As it was, the truth remained sufficiently high coloured. He listened, he apprehended, but he could not see that it mattered.
"So now," remarked mademoiselle, trailing her large firm white hand through the water and knitting her firm black brows still closer, "I have brought the story up to the appearance on the scene of my brother, whom you have met, no doubt pondered over, perhaps shrunk from."
"No, no!" cried Ringfield. "You mistake. I was conscious only of having no right to enter."
"Ah—I could see, I could see. Poor Henry! He is the victim of many delusions. One—that he is a great invalid and cannot leave his room, that room you saw him in to-day. Another—that we are properly De Clairvilles, but that we have somehow lost the prefix, the 'De,' in course of years, and that a Bill may have to pass in Parliament to permit us using it legally. There has been already in this antiquated province a case very similar to ours, but it was a genuine case, which ours is not. My brother owns the largest collection of old French and old French-Canadian memoirs and books in the country, I believe, and it may be that out of constant poring over them has come this ruling passion, this dominant idea, to prove himself a seigneur, and more, a noble, grand seigneur de France! Voilà! but I forget, Mr. Ringfield hardly speaks French, and I—hate the sound of it, only it crops out sometimes."
"But why—and you—how do you speak such good English? I have been wondering over that much more than over the case of your brother."
Ringfield, as he asked the question, stopped paddling and sat down cautiously opposite his companion. Her dark brows clouded even more and the warm colouring of her face went white; she again resembled the fury who had lectured the unfortunate pedant in the arm-chair.
"I knew you would ask that. Every one does. I suppose it is to be expected. Well then, my mother was English and I was educated at a mixed school, ladies' school at Sorel, not a convent. I was quick at the language—voilà!"
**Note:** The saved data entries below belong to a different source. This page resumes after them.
-- ==== Sys2Proof/Tests/Slice0.lean ====
section
/-! SUPPORT. Tests of the model. Expected results are taken from the spec: the words from the encodings of
30_encoding.md and the decode checks of 95_test_vectors.md section 4, the steps from its vectors V1 to V117. The last
part meets the hypotheses of the statements with concrete values. -/

namespace Sys2Proof.Tests

open Sys2Proof Sys2Proof.Config Sys2Proof.Machine Sys2Proof.Safety

/-! ### Well-formedness: an ill-formed term for each check -/

theorem wellFormed_refuses_mul_index_below_8 : (Instr.mulReserved false .r0 0x07).wellFormed = false := by decide
theorem wellFormed_admits_mul_index_8 : (Instr.mulReserved false .r0 0x08).wellFormed = true := by decide
theorem injective_refuses_a_shared_bit :
    FlagLayout.injective { flagBitDefault with carry := 1 } = false := by decide
theorem params_wellFormed : params.wellFormed = true := by decide
theorem params_refuse_dataBytes_7 : Params.wellFormed { params with dataBytes := 7 } = false := by decide
theorem params_refuse_dataBytes_257 : Params.wellFormed { params with dataBytes := 257 } = false := by decide
theorem params_refuse_codeWords_257 : Params.wellFormed { params with codeWords := 257 } = false := by decide
theorem params_refuse_count_bits_2 : Params.wellFormed { params with shiftCountBits := 2 } = false := by decide
theorem params_refuse_count_bits_9 : Params.wellFormed { params with shiftCountBits := 9 } = false := by decide
theorem params_refuse_a_shared_flag_bit :
    Params.wellFormed { params with flagBit := { flagBitDefault with xtra3 := 4 } } = false := by decide
theorem params_refuse_overlapping_mul_fields :
    Params.wellFormed { params with mulLayout := { mulLayoutDefault with ms := 10 } } = false := by decide
theorem params_refuse_a_mul_field_in_the_opcode :
    Params.wellFormed { params with mulLayout := { mulLayoutDefault with sg := 12 } } = false := by decide

/-! ### Decoding: one word for each constructor, written out field by field -/

theorem decode_load0 : decodeTableWord 16 0b0000_00_10_00001010 = some (.load0 .r0 (.cell (.r0Rel 0x0A))) := by decide
theorem decode_store0 : decodeTableWord 16 0b0001_00_11_00000000 = some (.store0 .r0 (.r1Rel 0x00)) := by decide
theorem decode_store0Reserved : decodeTableWord 16 0b0001_00_00_00010010 = some (.store0Reserved .r0 0x12) := by decide
theorem decode_add : decodeTableWord 16 0b0010_00_10_00001010 = some (.add .r0 (.cell (.r0Rel 0x0A))) := by decide
theorem decode_sub : decodeTableWord 16 0b0011_01_00_00000101 = some (.sub .r1 (.const 0x05)) := by decide
theorem decode_and : decodeTableWord 16 0b0100_00_00_00001111 = some (.and .r0 (.const 0x0F)) := by decide
theorem decode_or : decodeTableWord 16 0b0101_10_00_10000000 = some (.or .r2 (.const 0x80)) := by decide
theorem decode_xor : decodeTableWord 16 0b0110_11_00_11111111 = some (.xor .r3 (.const 0xFF)) := by decide
theorem decode_cmp : decodeTableWord 16 0b0111_00_10_00001010 = some (.cmp .r0 (.cell (.r0Rel 0x0A))) := by decide
theorem decode_load1 : decodeTableWord 16 0b1000_10_01_00000111 = some (.load1 .pc (.cell (.abs 0x07))) := by decide
theorem decode_store1 : decodeTableWord 16 0b1001_11_01_00110000 = some (.store1 .lr (.abs 0x30)) := by decide
theorem decode_store1Reserved : decodeTableWord 16 0b1001_00_00_00000000 = some (.store1Reserved .cr 0x00) := by decide
theorem decode_swap : decodeTableWord 16 0b1010_01_01_00100000 = some (.swap .r1 (.abs 0x20)) := by decide
theorem decode_swapReserved : decodeTableWord 16 0b1010_00_00_11111111 = some (.swapReserved .r0 0xFF) := by decide
theorem decode_loop : decodeTableWord 16 0b1011_11_00_00000011 = some (.loop .r3 (.const 0x03)) := by decide
theorem decode_shlN : decodeTableWord 16 0b1100_00_00_0000_0001 = some (.shlN .r0 (.imm 1)) := by decide
theorem decode_shrN : decodeTableWord 16 0b1100_01_00_0001_0011 = some (.shrN .r1 (.imm 3)) := by decide
theorem decode_rolN : decodeTableWord 16 0b1100_10_00_0010_0100 = some (.rolN .r2 (.imm 4)) := by decide
theorem decode_rorN : decodeTableWord 16 0b1100_11_00_0011_0001 = some (.rorN .r3 (.imm 1)) := by decide
theorem decode_rolc : decodeTableWord 16 0b1100_00_00_0100_0000 = some (.rolc .r0) := by decide
theorem decode_rorc : decodeTableWord 16 0b1100_01_00_0101_0000 = some (.rorc .r1) := by decide
theorem decode_unary6Reserved : decodeTableWord 16 0b1100_00_00_0110_0000 = some (.unary6Reserved .r0 0 0) := by decide
theorem decode_unary7Reserved : decodeTableWord 16 0b1100_01_00_0111_1111 = some (.unary7Reserved .r1 0 0xF) := by
  decide
theorem decode_shlCr : decodeTableWord 16 0b1100_00_00_1000_0000 = some (.shlCr .r0) := by decide
theorem decode_shrCr : decodeTableWord 16 0b1100_01_00_1001_0000 = some (.shrCr .r1) := by decide
theorem decode_rolCr : decodeTableWord 16 0b1100_10_00_1010_0000 = some (.rolCr .r2) := by decide
theorem decode_rorCr : decodeTableWord 16 0b1100_11_00_1011_0000 = some (.rorCr .r3) := by decide
theorem decode_adc : decodeTableWord 16 0b1100_00_00_1100_0000 = some (.adc .r0) := by decide
theorem decode_sbm : decodeTableWord 16 0b1100_01_00_1101_0000 = some (.sbm .r1) := by decide
theorem decode_neg : decodeTableWord 16 0b1100_00_00_1110_0000 = some (.neg .r0) := by decide
theorem decode_loadro : decodeTableWord 16 0b1100_10_00_1111_0000 = some (.loadro .r2) := by decide
theorem decode_setflags : decodeTableWord 16 0b1101_111111_000101 = some (.setflags 0x3F 0x05) := by decide
theorem decode_blt : decodeTableWord 16 0b1110_0_000_01000000 = some (.blt 0x40) := by decide
theorem decode_bgt : decodeTableWord 16 0b1110_0_001_01000000 = some (.bgt 0x40) := by decide
theorem decode_beq : decodeTableWord 16 0b1110_0_010_01000000 = some (.beq 0x40) := by decide
theorem decode_bca : decodeTableWord 16 0b1110_0_011_01000000 = some (.bca 0x40) := by decide
theorem decode_bmi : decodeTableWord 16 0b1110_0_100_01000000 = some (.bmi 0x40) := by decide
theorem decode_bxt1 : decodeTableWord 16 0b1110_0_101_01000000 = some (.bxt1 0x40) := by decide
theorem decode_bxt2 : decodeTableWord 16 0b1110_0_110_01000000 = some (.bxt2 0x40) := by decide
theorem decode_bxt3 : decodeTableWord 16 0b1110_0_111_01000000 = some (.bxt3 0x40) := by decide
theorem decode_bgte : decodeTableWord 16 0b1110_1_000_01000000 = some (.bgte 0x40) := by decide
theorem decode_blte : decodeTableWord 16 0b1110_1_001_01000000 = some (.blte 0x40) := by decide
theorem decode_bne : decodeTableWord 16 0b1110_1_010_01000000 = some (.bne 0x40) := by decide
theorem decode_bnc : decodeTableWord 16 0b1110_1_011_01000000 = some (.bnc 0x40) := by decide
theorem decode_bnm : decodeTableWord 16 0b1110_1_100_01000000 = some (.bnm 0x40) := by decide
theorem decode_bnx1 : decodeTableWord 16 0b1110_1_101_01000000 = some (.bnx1 0x40) := by decide
theorem decode_bnx2 : decodeTableWord 16 0b1110_1_110_01000000 = some (.bnx2 0x40) := by decide
theorem decode_bnx3 : decodeTableWord 16 0b1110_1_111_01000000 = some (.bnx3 0x40) := by decide
theorem decode_mulConst : decodeTableWord 16 0b1111_0_10_1_01100100 = some (.mulConst false .r2 0x64) := by decide
theorem decode_mulReg : decodeTableWord 16 0b1111_0_01_0_00000011 = some (.mulReg false .r1 .r3) := by decide
theorem decode_mulReserved : decodeTableWord 16 0b1111_0_00_0_00001000 = some (.mulReserved false .r0 0x08) := by decide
"Perhaps it was rude in me to ask. I believe I am deficient in manners; my friends often tell me so. But you spoke such good English; better far than mine."
"That would not be difficult. You have the accent strange to me, that of the West. Then I have studied for the stage, in fact, and now I suppose I shall frighten you altogether and make you upset the canoe when I tell you that I am on the stage."
It only needed some such declaration to convince Ringfield that, still floating on this silent, desolate lake he was indeed removed from all his usual convictions, prejudices and preferences. What had he to do with the stage! To the Methodist of his day the Stage was deliberately ignored in the study of social conditions. It was too evil to be redeemed. Its case was hopeless. Then let it alone and let us pretend it does not exist. This in effect was his actual state of mind.